§ Exercise directions
All of the data must be retyped exactly, with nothing left out.

§ Data shown
-- ==== Sys2Proof/Config.lean ====
section
/-! DEFINITION. What one machine fixes for its whole life (00_scope.md R9, 10_state.md R21), and the free values: the
values the spec leaves open, each an opaque constant about which nothing can be proved. -/

namespace Sys2Proof.Config

/-- Size of the one address space, in bytes (R9, R50). -/
def memorySize : Nat := 65536

/-- `PC` after reset (R9, R22). -/
def pcReset : Word := 0x0000

/-- `SP` after reset (R9, R26). -/
def spReset : Word := 0xFDF0

/-- `MUL2_CARRY(a, b)` on the operands for which R179 settles no value: an open total function of the operands (D8).
DESIGN CHOICE, log entry 5: safe, no value of it can be proved. -/
opaque mul2CarryUnsettled : Word → Word → Bool

/-- The draw `PARTIAL_WRITE_BYTE` (R56, D10): does the out-of-range 16-bit write at 0xFFFF leave the value's low byte
there (true) or the old byte (false)? Applied to the state's draw counter. DESIGN CHOICE, log entry 6: safe. -/
opaque partialWriteStores : Nat → Bool

/-- The draw `CYCLES_ON_FAULT` (R35, D12): does a step that faults count in `CYCLES`? Applied to the state's draw
counter. DESIGN CHOICE, log entry 7: safe. -/
opaque faultingStepCounts : Nat → Bool

/-- A colour of the palette: three components of no stated width (R37; 91_not_in_source.md N16). -/
structure Rgb where
  red   : Nat
  green : Nat
  blue  : Nat
  deriving DecidableEq, Repr, Inhabited

/-- The 16-entry fixed palette of the graphics co-processor: constants the spec gives no values for and no rule reads
(R21, R37, N16). DESIGN CHOICE, log entry 17: safe. -/
opaque palette : Fin 16 → Rgb

end Sys2Proof.Config
end

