/-- A machine whose run is over never runs again (R109, R212; the spec's own decision D15): it makes no step, its state
stays as it is, and no fill and no PC hand-over changes it. The outcomes' form is the model's choice, log entries 9 and 29. -/
def Obligations.FaultedMachineMakesNoStep : Prop :=
  ∀ (s : State) (reason : FaultReason), s.run = .faulted reason →
    (∀ m : OpcodeMap, executeCycleWith m s = .fault (.runIsOver reason s)) ∧
    (∀ bytes start, fillMemory bytes start s = .error (.runIsOver reason)) ∧
    ∀ start, driverSetPc start s = .error (.runIsOver reason)

/-- Each instruction takes exactly one `ExecuteCycle`, and `CYCLES` counts executed steps (R238, R35), whatever the opcode
map: a step that goes on has run one decoded instruction to its end, with `PC` advanced, and added 1 to `CYCLES`; `k` steps add
`k`. That the counter is unbounded is the spec's own choice, log entry 18. -/
def Obligations.CyclesCountExecutedSteps : Prop :=
  (∀ (m : OpcodeMap) (s t : State), executeCycleWith m s = .next t →
    ∃ (i : Instr) (u : State),
      decodeBytesWith m [readByte s s.pc.toNat, readByte s (s.pc.toNat + 1), readByte s (s.pc.toNat + 2),
        readByte s (s.pc.toNat + 3)] = .ok i ∧
      exec i { s with pc := s.pc + 4 } = .next u ∧ t = { u with cycles := s.cycles + 1 }) ∧
  ∀ (m : OpcodeMap) (k : Nat) (s t : State), runStepsWith m k s = .next t → t.cycles = s.cycles + k

/-- Every fault of a step sets `RUN` to Faulted with its reason and leaves `CYCLES` at n or n + 1; a step that goes on
starts and ends Running (R36, R201, R35). -/
def Obligations.FaultsAndOnlyFaultsEndTheRun : Prop :=
  ∀ (m : OpcodeMap) (s : State),
    (∀ t, executeCycleWith m s = .next t → s.run = .running ∧ t.run = .running) ∧
    ∀ reason t, executeCycleWith m s = .fault (.raised reason t) →
      s.run = .running ∧ t.run = .faulted reason ∧ (t.cycles = s.cycles ∨ t.cycles = s.cycles + 1)

/-- No step changes the graphics state, and none raises `UnimplementedCommand`: no instruction reaches the co-processor
(R65). -/
def Obligations.NoStepReachesTheGraphicsProcessor : Prop :=
  ∀ (m : OpcodeMap) (s : State),
    (∀ t, executeCycleWith m s = .next t → t.gpu = s.gpu) ∧
    ∀ reason t, executeCycleWith m s = .fault (.raised reason t) →
      t.gpu = s.gpu ∧ ∀ command, reason ≠ .unimplementedCommand command

/-- A step from `s` raises nothing exactly when the run is on, the fetch is in range, the fetched word decodes, and the decoded
instruction's own conditions hold in the state its handler finds (R100, R203 to R205, R210; index and divisor faults are the
spec's decisions D3 and D9, log entries 10 and 11). -/
def Obligations.StepIsSafeExactlyWhen : Prop :=
  ∀ s : State, RunsSafely 1 s ↔
    s.run = .running ∧ s.pc.toNat ≤ 0xFFFC ∧
      ∃ i, decodeBytesWith defaultOpcodeMap [readByte s s.pc.toNat, readByte s (s.pc.toNat + 1),
        readByte s (s.pc.toNat + 2), readByte s (s.pc.toNat + 3)] = .ok i ∧
        CanComplete i { s with pc := s.pc + 4 }

/-- At a normal end, a JMP to its own address, every later step changes `CYCLES` alone (R239; the spec's own decision D22;
the opcode bytes are the presumed default, log entry 1). -/
def Obligations.NormalEndRepeatsForever : Prop :=
  ∀ (k : Nat) (s : State), AtNormalEnd s →
    runSteps k s = .next { s with cycles := s.cycles + k }

/-- Zero-filled memory runs as NOPs without end: `PC` advances by 4, wraps, and nothing faults (R120's corner case; with the
presumed default opcode bytes, log entry 1). -/
def Obligations.ZeroMemoryRunsAsNops : Prop :=
  ∀ (k : Nat) (s : State), s.run = .running → (∀ a, readByte s a = 0x00) → s.pc.toNat % 4 = 0 →
    runSteps k s = .next { s with pc := s.pc + BitVec.ofNat 16 (4 * k), cycles := s.cycles + k }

§ Exercise answer
-- ==== Sys2Proof/Config.lean ====
section
/-! DEFINITION. What one machine fixes for its whole life (00_scope.md R9, 10_state.md R21), and the free values: the
values the spec leaves open, each an opaque constant about which nothing can be proved. -/

namespace Sys2Proof.Config

/-- Size of the one address space, in bytes (R9, R50). -/
def memorySize : Nat := 65536

/-- `PC` after reset (R9, R22). -/
def pcReset : Word := 0x0000

/-- `SP` after reset (R9, R26). -/
def spReset : Word := 0xFDF0

/-- `MUL2_CARRY(a, b)` on the operands for which R179 settles no value: an open total function of the operands (D8).
DESIGN CHOICE, log entry 5: safe, no value of it can be proved. -/
opaque mul2CarryUnsettled : Word → Word → Bool

/-- The draw `PARTIAL_WRITE_BYTE` (R56, D10): does the out-of-range 16-bit write at 0xFFFF leave the value's low byte
there (true) or the old byte (false)? Applied to the state's draw counter. DESIGN CHOICE, log entry 6: safe. -/
opaque partialWriteStores : Nat → Bool

/-- The draw `CYCLES_ON_FAULT` (R35, D12): does a step that faults count in `CYCLES`? Applied to the state's draw
counter. DESIGN CHOICE, log entry 7: safe. -/
opaque faultingStepCounts : Nat → Bool

/-- A colour of the palette: three components of no stated width (R37; 91_not_in_source.md N16). -/
structure Rgb where
  red   : Nat
  green : Nat
  blue  : Nat
  deriving DecidableEq, Repr, Inhabited

/-- The 16-entry fixed palette of the graphics co-processor: constants the spec gives no values for and no rule reads
(R21, R37, N16). DESIGN CHOICE, log entry 17: safe. -/
opaque palette : Fin 16 → Rgb

end Sys2Proof.Config
end

/-- A machine whose run is over never runs again (R109, R212; the spec's own decision D15): it makes no step, its state
stays as it is, and no fill and no PC hand-over changes it. The outcomes' form is the model's choice, log entries 9 and 29. -/
def Obligations.FaultedMachineMakesNoStep : Prop :=
  ∀ (s : State) (reason : FaultReason), s.run = .faulted reason →
    (∀ m : OpcodeMap, executeCycleWith m s = .fault (.runIsOver reason s)) ∧
    (∀ bytes start, fillMemory bytes start s = .error (.runIsOver reason)) ∧
    ∀ start, driverSetPc start s = .error (.runIsOver reason)

/-- Each instruction takes exactly one `ExecuteCycle`, and `CYCLES` counts executed steps (R238, R35), whatever the opcode
map: a step that goes on has run one decoded instruction to its end, with `PC` advanced, and added 1 to `CYCLES`; `k` steps add
`k`. That the counter is unbounded is the spec's own choice, log entry 18. -/
def Obligations.CyclesCountExecutedSteps : Prop :=
  (∀ (m : OpcodeMap) (s t : State), executeCycleWith m s = .next t →
    ∃ (i : Instr) (u : State),
      decodeBytesWith m [readByte s s.pc.toNat, readByte s (s.pc.toNat + 1), readByte s (s.pc.toNat + 2),
        readByte s (s.pc.toNat + 3)] = .ok i ∧
      exec i { s with pc := s.pc + 4 } = .next u ∧ t = { u with cycles := s.cycles + 1 }) ∧
  ∀ (m : OpcodeMap) (k : Nat) (s t : State), runStepsWith m k s = .next t → t.cycles = s.cycles + k

/-- Every fault of a step sets `RUN` to Faulted with its reason and leaves `CYCLES` at n or n + 1; a step that goes on
starts and ends Running (R36, R201, R35). -/
def Obligations.FaultsAndOnlyFaultsEndTheRun : Prop :=
  ∀ (m : OpcodeMap) (s : State),
    (∀ t, executeCycleWith m s = .next t → s.run = .running ∧ t.run = .running) ∧
    ∀ reason t, executeCycleWith m s = .fault (.raised reason t) →
      s.run = .running ∧ t.run = .faulted reason ∧ (t.cycles = s.cycles ∨ t.cycles = s.cycles + 1)

/-- No step changes the graphics state, and none raises `UnimplementedCommand`: no instruction reaches the co-processor
(R65). -/
def Obligations.NoStepReachesTheGraphicsProcessor : Prop :=
  ∀ (m : OpcodeMap) (s : State),
    (∀ t, executeCycleWith m s = .next t → t.gpu = s.gpu) ∧
    ∀ reason t, executeCycleWith m s = .fault (.raised reason t) →
      t.gpu = s.gpu ∧ ∀ command, reason ≠ .unimplementedCommand command

/-- A step from `s` raises nothing exactly when the run is on, the fetch is in range, the fetched word decodes, and the decoded
instruction's own conditions hold in the state its handler finds (R100, R203 to R205, R210; index and divisor faults are the
spec's decisions D3 and D9, log entries 10 and 11). -/
def Obligations.StepIsSafeExactlyWhen : Prop :=
  ∀ s : State, RunsSafely 1 s ↔
    s.run = .running ∧ s.pc.toNat ≤ 0xFFFC ∧
      ∃ i, decodeBytesWith defaultOpcodeMap [readByte s s.pc.toNat, readByte s (s.pc.toNat + 1),
        readByte s (s.pc.toNat + 2), readByte s (s.pc.toNat + 3)] = .ok i ∧
        CanComplete i { s with pc := s.pc + 4 }

/-- At a normal end, a JMP to its own address, every later step changes `CYCLES` alone (R239; the spec's own decision D22;
the opcode bytes are the presumed default, log entry 1). -/
def Obligations.NormalEndRepeatsForever : Prop :=
  ∀ (k : Nat) (s : State), AtNormalEnd s →
    runSteps k s = .next { s with cycles := s.cycles + k }

/-- Zero-filled memory runs as NOPs without end: `PC` advances by 4, wraps, and nothing faults (R120's corner case; with the
presumed default opcode bytes, log entry 1). -/
def Obligations.ZeroMemoryRunsAsNops : Prop :=
  ∀ (k : Nat) (s : State), s.run = .running → (∀ a, readByte s a = 0x00) → s.pc.toNat % 4 = 0 →
    runSteps k s = .next { s with pc := s.pc + BitVec.ofNat 16 (4 * k), cycles := s.cycles + k }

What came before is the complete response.